You are being paranoic.

Sam said...

According to Stats NZ the average income of kiwi households is about $105,000 and according to a Masters in Engineering will net you about $75,000 in Auckland city so there's a significant gap where education is struggling to keep pace with the falling power scaling.

Stats NZ link:

Payscale link:

So how do we go about re-industrialising New Zealand? Well the usual way, with huge Government stimulus. Not by stealing but calling it business inobation, privatisation and borrowing. That's the standard method. In this case there's no need for a lower minimum wage.

So about the power of unions. It is one that stabilises the economy. This power is not good, nor is it evil, it simply counters something that threatens the economies ability to maintain balance. And the larger the threat, the more this power grows.

pat said...

to a child of the 70s power games by the (ostensibly) workers representatives come as no surprise....and the facilitation by the opposition (capital, and its representative elite) is as unsurprising. Organised labour long ago lost its focus to improve the lot of ALL workers, despite the (overly) fond reminisce of many.

Anonymous said...

Mrs Powell and her husband own the Union, lock stock and barrel.
The union members pay a fee to them for the services the Powells provide to them.
Its called Private enterprise trade unionism.
It is understood the Powells are quite rich and own a Avocada farm.
Nice work if you can get it, they got it.
I believe its unique in the World wide trade union movement.

Anonymous said...

I should have added to my last comment:
"All the best to the Powells, they do a good job of work".

BlisteringAttack said...

I was a member of the PSA when I was a bureaucrat.

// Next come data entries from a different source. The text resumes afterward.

/-- Settles O42: the coordinates of a tap are clamped into the image, those of an output lie in the
ranges of R214, and the checks of `START` put both regions inside `PMEM`. -/
theorem engineAddressesStayInTheirRegions : Obligations.EngineAddressesStayInTheirRegions := by
  intro s h hb
  obtain ⟨-, -, -, -, -, hsrc, hdst, -⟩ := startCheck_eq_none.1 (h.run hb).checks
  obtain ⟨htap, htapEnd⟩ := h.tapAddr_inSource hb
  obtain ⟨hout, houtEnd⟩ := h.outAddr_inDest hb
  exact ⟨htap, htapEnd, hsrc, hout, houtEnd, hdst, pmemBytes_le_of_wellFormed h.cfgRange⟩

/-! ### What the engine writes to the pixel memory -/

theorem State.pmemByte_congr {s t : State} (h : t.pmem = s.pmem) (x : Nat) :
    t.pmemByte x = s.pmemByte x := by
  rw [State.pmemByte, State.pmemByte, h]

@[simp] theorem advanceOut_pmem (s : State) : (advanceOut s).pmem = s.pmem := by
  rcases advanceOut_cases s with ⟨q, -, h⟩ | ⟨-, h⟩ <;> simp [h]

/-- Of the micro-operations only `OUT` writes `PMEM`, and it stores one sample (R189). -/
theorem exec_phaseInstr_pmem {p : Phase} {s t : State} (h : exec (phaseInstr p) s = .next t) :
    t.pmem = s.pmem ∨ (s.status.busy = true ∧ s.seq.phase = .out ∧
      t.pmem = (s.setPmemByte s.outAddr (sat8 s.acc)).pmem) := by
  cases p with
  | idle => exact .inl (Host.Outcome.next.inj h ▸ rfl)
  | pad => rcases execPad_next h with rfl | ⟨-, -, -, rfl⟩ <;> exact .inl rfl
  | mac => rcases execMac_next h with rfl | ⟨-, -, -, rfl⟩ <;> exact .inl rfl
  | out =>
    rcases execOut_next h with rfl | ⟨hb, hp, -, rfl⟩
    · exact .inl rfl
    · exact .inr ⟨hb, hp, by simp⟩
  | fill => rcases execFill_next h with rfl | ⟨-, -, -, -, rfl⟩ <;> exact .inl rfl
  | red => rcases execRed_next h with rfl | ⟨-, -, -, -, rfl⟩ <;> exact .inl rfl

theorem engineTurn_pmem {s t : State} (h : runEvent .engine s = .next t) :
    t.pmem = s.pmem ∨ (s.status.busy = true ∧ s.seq.phase = .out ∧
      t.pmem = (s.setPmemByte s.outAddr (sat8 s.acc)).pmem) := by
  rcases engineTurn_next h with rfl | ⟨-, h⟩
  · exact .inl rfl
  · exact exec_phaseInstr_pmem h

theorem engineTurn_pmemByte_of_not_inDest {s t : State} (hinv : s.Inv)
    (h : runEvent .engine s = .next t) {x : Nat} (hx : ¬ s.inDest x) :
    t.pmemByte x = s.pmemByte x := by
  rcases engineTurn_pmem h with hp | ⟨hb, -, hp⟩
  · exact State.pmemByte_congr hp x
  · have hne : x ≠ s.outAddr := fun he => hx (he ▸ hinv.outAddr_inDest hb)
    rw [State.pmemByte_congr hp, State.pmemByte_setPmemByte, if_neg hne]

/-- Settles O43: the one byte an `OUT` stores lies in the destination region, which shares no byte with
the source region during a run. -/
theorem engineWritesOnlyTheDestination : Obligations.EngineWritesOnlyTheDestination := by
  intro s t h hn ht
  rw [step_eq_runEvent, State.engineNext_iff.1 hn] at ht
  have hkept : ∀ x, ¬ s.inDest x → t.pmemByte x = s.pmemByte x := fun x hx =>
    engineTurn_pmemByte_of_not_inDest (h.setEvents s.events.tail) ht hx
  exact ⟨hkept, fun x hb hx => hkept x (h.not_inDest_of_inSource hb hx)⟩

end Sys2Proof.Machine

/-! ## The host's pixel accesses, and what is refused -/

namespace Sys2Proof.Machine

theorem exec_prd (addr : BitVec 32) (s : State) : exec (.prd addr) s =
    if addr.toNat < s.cfg.pmemBytes then .next (s.setReply (.byte (s.pmemByte addr.toNat)))
    else .refused .hostAddress := by
  rcases execPrd_cases addr s with ⟨ha, he⟩ | ⟨ha, he⟩
  · rw [if_pos ha]; exact he
  · rw [if_neg (Nat.not_lt.2 ha)]; exact he

theorem exec_pwr (addr : BitVec 32) (data : Byte) (s : State) : exec (.pwr addr data) s =
    if addr.toNat < s.cfg.pmemBytes then .next (s.setPmemByte addr.toNat data)
    else .refused .hostAddress := by
  rcases execPwr_cases addr data s with ⟨ha, he⟩ | ⟨ha, he⟩
  · rw [if_pos ha]; exact he
  · rw [if_neg (Nat.not_lt.2 ha)]; exact he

The PSA was completely useless.

Later I was a member of E Tu.

They were very good at sorting out an arsehole employer.

Kat said...

Silence of the lambs remake by Maori TV, renamed Shut up Youse.

Unknown said...

No Kat. The Joke goes : Q. Do you know the name of the Maori sequel to "Silence Of The Lambs"? A. "Shut Up Ewes". If you are going to tell lame decades old Maori jokes, at least get them right, honky.

aberfoyle said...

Ask the engineers union about poaching members for their unions survival without care of wage cuts they using the law pulled into their ranks.Doctors what that oath they take about caring humanity,still they shite on their fellow equivalent and lower educated worker associates,by joining this greed elite organisation pure for money profit,and without humanities care,just their selfish capitalist arrogance of my cost education, my place of educated superiority,my place as a doctor.Those wealth those wealth chasers,lets find a profit margin gap and lets exploit in favour of our management friends in the hospitals administration lets start a professionals union away from the common herds of them,they seem lost looking anyway.

greywarbler said...

Ooh er what a lot of unhappy chappies. I don't see much enlightenment coming through, some new approach beyond the old ones from the 70's and 80's such as strike at Christmas, or threaten it, when all the people of NZ, of whom unionists consider they are part, are to be inconvenienced in their precious private life. 'Never in the field of human endeavour, have so many been distressed by so few' sort of thing.

Many people, including unionists, have little time with family; they find the money make to travel and visit each other at Christmas for a few days. But no, the unionists elevate themselves to the deserving of consideration, and the undeserving is everyone else. Isn't that an example of elitism? How left-wing, how socially-democratic is that?

greywarbler said...

That comment of mine sounds terrible in this context of the doctors. Government, through the DHBs should not overwork these young people overwork, with long periods with the same long hours and with a lot of responsibility for diagnosis on their shoulders. And with many drunk and disorderly or druggy patients recently.

All unionists deserve decent conditions, even those who don't join. However I feel people who claim cult status preventing them belonging to groups outside their religious entity, should have their attitudes to service to the community checked for suitability for the job.

aberfoyle said...

Warbler,and the trains running on time.